Faculty Research 1970 - 1979

Osteopetrosis, a new recessive skeletal mutation on chromosome 12 of the mouse.

Document Type

Article

Publication Date

1976

Keywords

Body-Weight, Chromosome-Mapping, Chromosomes, Disease-Models-Animal, Genes-Recessive, Genes-Structural, Linkage-(Genetics), Mice, Mutation, Osteopetrosis: fg, pa, Skull: ab, Tooth-Abnormalities

First Page

11

Last Page

18

JAX Source

J-Hered. 1976 Jan-Feb; 67(1):11-18.

Abstract

Osteopetrosis (op/op) is a new mutation in the mouse that is transmitted as an autosomal recessive linked with variant waddler (Va) on chromosome 12. Compared with normal littermates, young op/op mice have excessive accumulations of bone without marrow cavities, increases in bone matrix formation and concentrations of parafollicular cells of the thyroid, and are hypophosphatemic.

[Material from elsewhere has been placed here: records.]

-- ==== Sys2Proof/Machine/ControlFlow.lean ====
section
/-! DEFINITION. Control flow (41_control_flow.md): return, jump, call, skips, indexed jump. Each meaning starts from
the state at the start of the step (PC = a) and executes against `s.advance` (PC = a + 2, R20, R74; log 12). -/

namespace Sys2Proof.Machine

/-- 00EE (R83). -/
def execRet (s : State) : Result :=
  match s.advance.pop with
  | none => s.raise .ret .stackUnderflow 0#17
  | some (ra, s') => .next (s'.jump ra)

/-- 1NNN (R84). -/
def execJp (nnn : Addr12) (s : State) : Result := .next (s.advance.jump (zextAddr nnn))

/-- 2NNN (R85): the pushed value is the advanced PC. -/
def execCall (nnn : Addr12) (s : State) : Result :=
  if s.stack.length = stackDepth then s.raise (.call nnn) .stackOverflow (BitVec.ofNat 17 stackDepth)
  else .next ((s.advance.push s.advance.pc).jump (zextAddr nnn))

/-- 3XNN (R86). -/
def execSeImm (x : Reg) (nn : Byte) (s : State) : Result := .next (s.advance.skipIf (s.reg x == nn))

/-- 4XNN (R87). -/
def execSneImm (x : Reg) (nn : Byte) (s : State) : Result := .next (s.advance.skipIf (s.reg x != nn))

/-- 5XY0 (R88). -/
def execSeReg (x y : Reg) (s : State) : Result := .next (s.advance.skipIf (s.reg x == s.reg y))

/-- 9XY0 (R89). -/
def execSneReg (x y : Reg) (s : State) : Result := .next (s.advance.skipIf (s.reg x != s.reg y))

/-- BNNN (R90): always V0, no reduction modulo 0x1000. -/
def execJpV0 (nnn : Addr12) (s : State) : Result := .next (s.advance.jump (zextAddr nnn + zextByte (s.reg 0)))

end Sys2Proof.Machine
end

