-- ==== Sys2Proof/Machine/Step.lean ====
section
/-! DEFINITION. One step of the whole machine: the next transaction of the total order of 20_memory.md R50. -/

namespace Sys2Proof.Machine

/-- One transaction: the oldest of the agenda, else one instruction of the execution unit. -/
def step (s : State) : Host.Outcome State Fault Refusal := takeNext s

/-- The state `s` with the instruction whose bits are `w` (numbered as spec/opcode_table.json numbers them) where the
next step fetches it, in RUN and with no other transaction waiting, so that the very next step runs it (log 14). -/
def State.withFetchWord (s : State) (nbits w : Nat) : State :=
  { s.placeWord (BitVec.ofNat 16 (w % 2 ^ nbits)) with fault := FaultRecord.clear, agenda := [] }

end Sys2Proof.Machine
end

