/-- PC after an instruction that completes. -/
def newPc (i : Instr) (s : State) : Word :=
  match i with
  | .ret => s.stack.getLastD 0#16
  | .jp nnn | .call nnn => zextAddr nnn
  | .jpV0 nnn => zextAddr nnn + zextByte (s.reg 0)
  | .seImm x nn => s.skipPc (s.reg x == nn)
  | .sneImm x nn => s.skipPc (s.reg x != nn)
  | .seReg x y => s.skipPc (s.reg x == s.reg y)
  | .sneReg x y => s.skipPc (s.reg x != s.reg y)
  | .skp x => s.skipPc (s.keyDown (s.reg x).toNat)
  | .sknp x => s.skipPc (!s.keyDown (s.reg x).toNat)
  | .ldVxK _ => s.lowestKey.elim s.pc fun _ => s.pc + 2#16
  | _ => s.pc + 2#16

/-- STACK after an instruction that completes. -/
def newStack (i : Instr) (s : State) : List Word :=
  match i with
  | .ret => s.stack.dropLast
  | .call _ => s.stack ++ [s.pc + 2#16]
  | _ => s.stack

/-- DT after an instruction that completes. -/
def newDt (i : Instr) (s : State) : Byte :=
  match i with
  | .ldDtVx x => s.reg x
  | _ => s.dt

/-- ST after an instruction that completes. -/
def newSt (i : Instr) (s : State) : Byte :=
  match i with
  | .ldStVx x => s.reg x
  | _ => s.st

/-- FB after an instruction that completes. -/
def newFb (i : Instr) (s : State) : Framebuffer :=
  match i with
  | .cls => Framebuffer.off
  | .drw x y n => (s.drawn x y n).fb
  | _ => s.fb

/-- MEM after an instruction that completes. -/
def newMem (i : Instr) (s : State) : Memory :=
  match i with
  | .ldB x => s.memWith s.base (bcdDigits (s.reg x))
  | .storeRegs x => s.memWith s.base (s.regsUpTo x)
  | _ => s.mem

/-- `changed` after an instruction that completes (R77). -/
def newChanged (i : Instr) : Bool :=
  match i with
  | .cls | .drw _ _ _ => true
  | _ => false

/-- The count of random bytes drawn after an instruction that completes (R81). -/
def newDraws (i : Instr) (s : State) : Nat :=
  match i with
  | .rnd _ _ => s.draws + 1
  | _ => s.draws

/-- The state an instruction that completes leaves. KEY, ROM, FONT, FAULT and what waits are in no table: no
instruction that completes writes them. -/
def completed (i : Instr) (s : State) : State :=
  { s with v := newRegs i s, i := newI i s, pc := newPc i s, stack := newStack i s, dt := newDt i s, st := newSt i s,
           fb := newFb i s, mem := newMem i s, changed := newChanged i, draws := newDraws i s }

/-- The state a faulting instruction leaves: FAULT holds the table's record, all else is as before (R79). -/
def faulted (i : Instr) (s : State) (c : FaultCause × Nat) : State :=
  { s with fault := faultRecord s (encode i) c }

/-! ### The range checks of the meanings are the conditions of the table -/

theorem pastMemory_eq_decide {base n : Nat} : pastMemory base n = decide (0 < n ∧ base + n - 1 > 0xFFF) := by
  simp only [pastMemory, Bool.decide_and, addrMax]
  rfl

theorem pastMemory_succ (base n : Nat) : pastMemory base (n + 1) = decide (base + n > 0xFFF) := by
  simp [pastMemory_eq_decide]
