-- ==== Sys2Proof/Machine/Trigger.lean ====
section
/-!
DEFINITION. TRG's sources and offers (Chapter 3) and the plans' judgement of an offer (section 2.6).
-/

namespace Sys2Proof.Machine

/-! ### External lines (section 3.2) -/

/-- A line after its level has become `level` (R42): every edge updates the reference level, an accepted one sets the latch. -/
def edgeOnLine (running level : Bool) (x : ExtLine) : ExtLine :=
  if x.reference = level then { x with level := level }
  else
    { x with
      level := level
      reference := level
      latch := x.latch || (x.enabled && running && edgeMatches x.edge level) }

/-- Every line's latch cleared (R45). -/
def clearLatches (p : Part) : Part :=
  allLines.foldl (fun p l => modifyLine l (fun x => { x with latch := false }) p) p

/-- The external lines that fire at a tick: enabled, with the latch set (R43). -/
def firingLines (p : Part) : SourceSet :=
  allLines.foldl (fun s l => if p.lines[l].enabled && p.lines[l].latch then s ||| extSource l else s) 0

/-- The latches of the enabled lines read and cleared (R43). -/
def readLatches (p : Part) : Part :=
  allLines.foldl (fun p l => modifyLine l (fun x => { x with latch := x.latch && !x.enabled }) p) p

/-! ### Level detectors (section 3.3) -/

/-- A detector judges a code: it is enabled and its channel is in the enabled channel set (R46). -/
def detectorJudges (p : Part) (ch : Fin 8) : Bool :=
  p.detectors[ch].enabled && p.smp.enabled.getLsbD ch.val

/-- A detector fires at a code: a crossing that matches its direction (R47). -/
def detectorFires (d : Detector) (code : SampleCode) : Bool :=
  match (crossing d code).2 with
  | some rising => directionMatches d.direction rising
  | none => false

/-- The level detectors that fire at a tick (R47). -/
def firingDetectors (codes : Vector SampleCode 8) (p : Part) : SourceSet :=
  allChannels.foldl
    (fun s ch => if detectorJudges p ch && detectorFires p.detectors[ch] codes[ch] then s ||| lvlSource ch else s) 0

/-- Every detector that judges a code takes its new state (R47). -/
def judgeDetectors (codes : Vector SampleCode 8) (p : Part) : Part :=
  allChannels.foldl
    (fun p ch =>
      if detectorJudges p ch then modifyDetector ch (fun d => { d with state := (crossing d codes[ch]).1 }) p else p) p

/-! ### Offers (section 3.5) -/

/-- The SOFT mask of a TRIGGER that fires at the next tick sampled (R51): one in execution that has not fired. -/
def softFiring (p : Part) : Option PlanSet :=
  match p.trg.run with
  | some r => if r.firedAt.isNone then some r.mask else none
  | none => none

/-- TRG after it has formed an offer for a tick (R51, R53, R57). -/
def offerFormed (tick : Nat) (sources : SourceSet) (soft : Option PlanSet) (u : TriggerUnit) : TriggerUnit :=
  { run := match u.run, soft with
      | some r, some _ => some { r with firedAt := some tick }
      | run, _ => run
    offerCount := satInc Config.offerCountMax u.offerCount
    lastOffer := some (tick, sources)
    offers := u.offers ++ [{ tick := tick, sources := sources, softMask := soft, unseenBy := 0 }] }

/-- What TRG takes of a tick event (R43, R47, R51, R53): the sources that fire are gathered into one offer, if any fired. -/
def triggerTick (tick : Nat) (codes : Vector SampleCode 8) (p : Part) : Part :=
  let soft := softFiring p
  let sources := firingLines p ||| firingDetectors codes p ||| (if soft.isSome then softSource else 0)
  let p := judgeDetectors codes (readLatches p)
  if sources = 0 then p else { p with trg := offerFormed tick sources soft p.trg }

/-! ### Judging an offer (R36, R37) -/

/-- The sources of an offer as they count for a plan: SOFT only if the plan is in the SOFT mask (R36). -/
def sourcesFor (o : Offer) (i : Fin 8) : SourceSet :=
  if (o.softMask.getD 0).getLsbD i.val then o.sources else o.sources &&& ~~~softSource

/-- An offer is handed to a plan (R36): the plan is RUNNING, was not started after the offer was formed (R27), and watches one of the
offer's sources. -/
def handedTo (p : Part) (o : Offer) (i : Fin 8) : Option PlanDef :=
  match p.plans[i].definition with
  | some d =>
    if p.plans[i].state = .running ∧ o.unseenBy.getLsbD i.val = false ∧ d.sources &&& sourcesFor o i ≠ 0 then some d else none
  | none => none

/-- How a plan judged an offer. -/
inductive Judgement where
  | ignored
  | dropped (reason : DropReason)
  | accepted
  deriving DecidableEq, Repr

/-- The judgement of an offer by a plan it is handed to (R37): the first check that applies decides. -/
def judge (p : Part) (o : Offer) (i : Fin 8) (d : PlanDef) : Judgement :=
  if p.plans[i].lastAccepted.any (fun t => decide (o.tick < t + d.holdoff)) then .ignored
  else if planBusy p i && decide (d.policy = .drop) then .dropped .busy
  else if Config.jobPlaces ≤ p.jobs.length then .dropped .queueFull
  else .accepted

/-- Shots remaining after an acceptance (R28). -/
def takeShot : Shots → Shots
  | .count n => .count (n - 1)
  | .unlimited => .unlimited

/-- A plan after an acceptance at a tick (R37 step 4, R28): at its last shot it moves to DRAINING. -/
def acceptedPlan (tick : Nat) (pl : Plan) : Plan :=
  { pl with
    lastAccepted := some tick
    shots := takeShot pl.shots
    state := if takeShot pl.shots = .count 0 then .draining else pl.state
    counters := { pl.counters with accepted := count16 pl.counters.accepted } }

/-- The effect of a judgement (R37). -/
def applyJudgement (o : Offer) (i : Fin 8) : Judgement → Part → Part
  | .ignored, p =>
    modifyPlan i (fun pl =>
      { pl with counters := { pl.counters with ignoredHoldoff := count16 pl.counters.ignoredHoldoff } }) p
  | .dropped .busy, p =>
    postReport (.jobDropped i o.tick o.sources .busy) (modifyPlan i (fun pl =>
      { pl with counters := { pl.counters with droppedBusy := count16 pl.counters.droppedBusy } }) p)
  | .dropped .queueFull, p =>
    postReport (.jobDropped i o.tick o.sources .queueFull) (modifyPlan i (fun pl =>
      { pl with counters := { pl.counters with droppedFull := count16 pl.counters.droppedFull } }) p)
  | .accepted, p =>
    modifyPlan i (acceptedPlan o.tick) { p with jobs := p.jobs ++ [{ plan := i, sources := o.sources, tick := o.tick }] }

/-- The part as the judgements so far have left it, with the plans that accepted and those that dropped the offer (R52). -/
structure Judged where
  part : Part
  accepted : PlanSet
  dropped : PlanSet

/-- One plan's place in the judgement of an offer (R54). -/
def judgePlan (o : Offer) (acc : Judged) (i : Fin 8) : Judged :=
  match handedTo acc.part o i with
  | none => acc
  | some d =>
    match judge acc.part o i d with
    | .ignored => { acc with part := applyJudgement o i .ignored acc.part }
    | .dropped r =>
      { acc with part := applyJudgement o i (.dropped r) acc.part, dropped := acc.dropped ||| planBit i }
    | .accepted =>
      { acc with part := applyJudgement o i .accepted acc.part, accepted := acc.accepted ||| planBit i }

/-- The judgements of an offer in ascending plan index (R54, R55). -/
def judgeOffer (o : Offer) (p : Part) : Judged :=
  allPlans.foldl (judgePlan o) { part := p, accepted := 0, dropped := 0 }

end Sys2Proof.Machine
end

Osteoclasts from op/op mice are small, few in number and have an abnormal cytoplasmic distribution of the lysosomal enzyme acid phosphatase. In contrast to the three other mutations that transmit osteopetrosis in mice, the skeletal signs of the disease slowly disappear in op/op animals after bone matrix formation declines about 6 weeks after birth from 145 percent to 20 percent of that in normal siblings. The main skeletal defect in op/op mice appears to be a severe restriction in bone remodeling that is capable of slowly removing the excessive skeletal mass characteristic of the disease only after bone formation has declined to one-fifth that of normal littermates.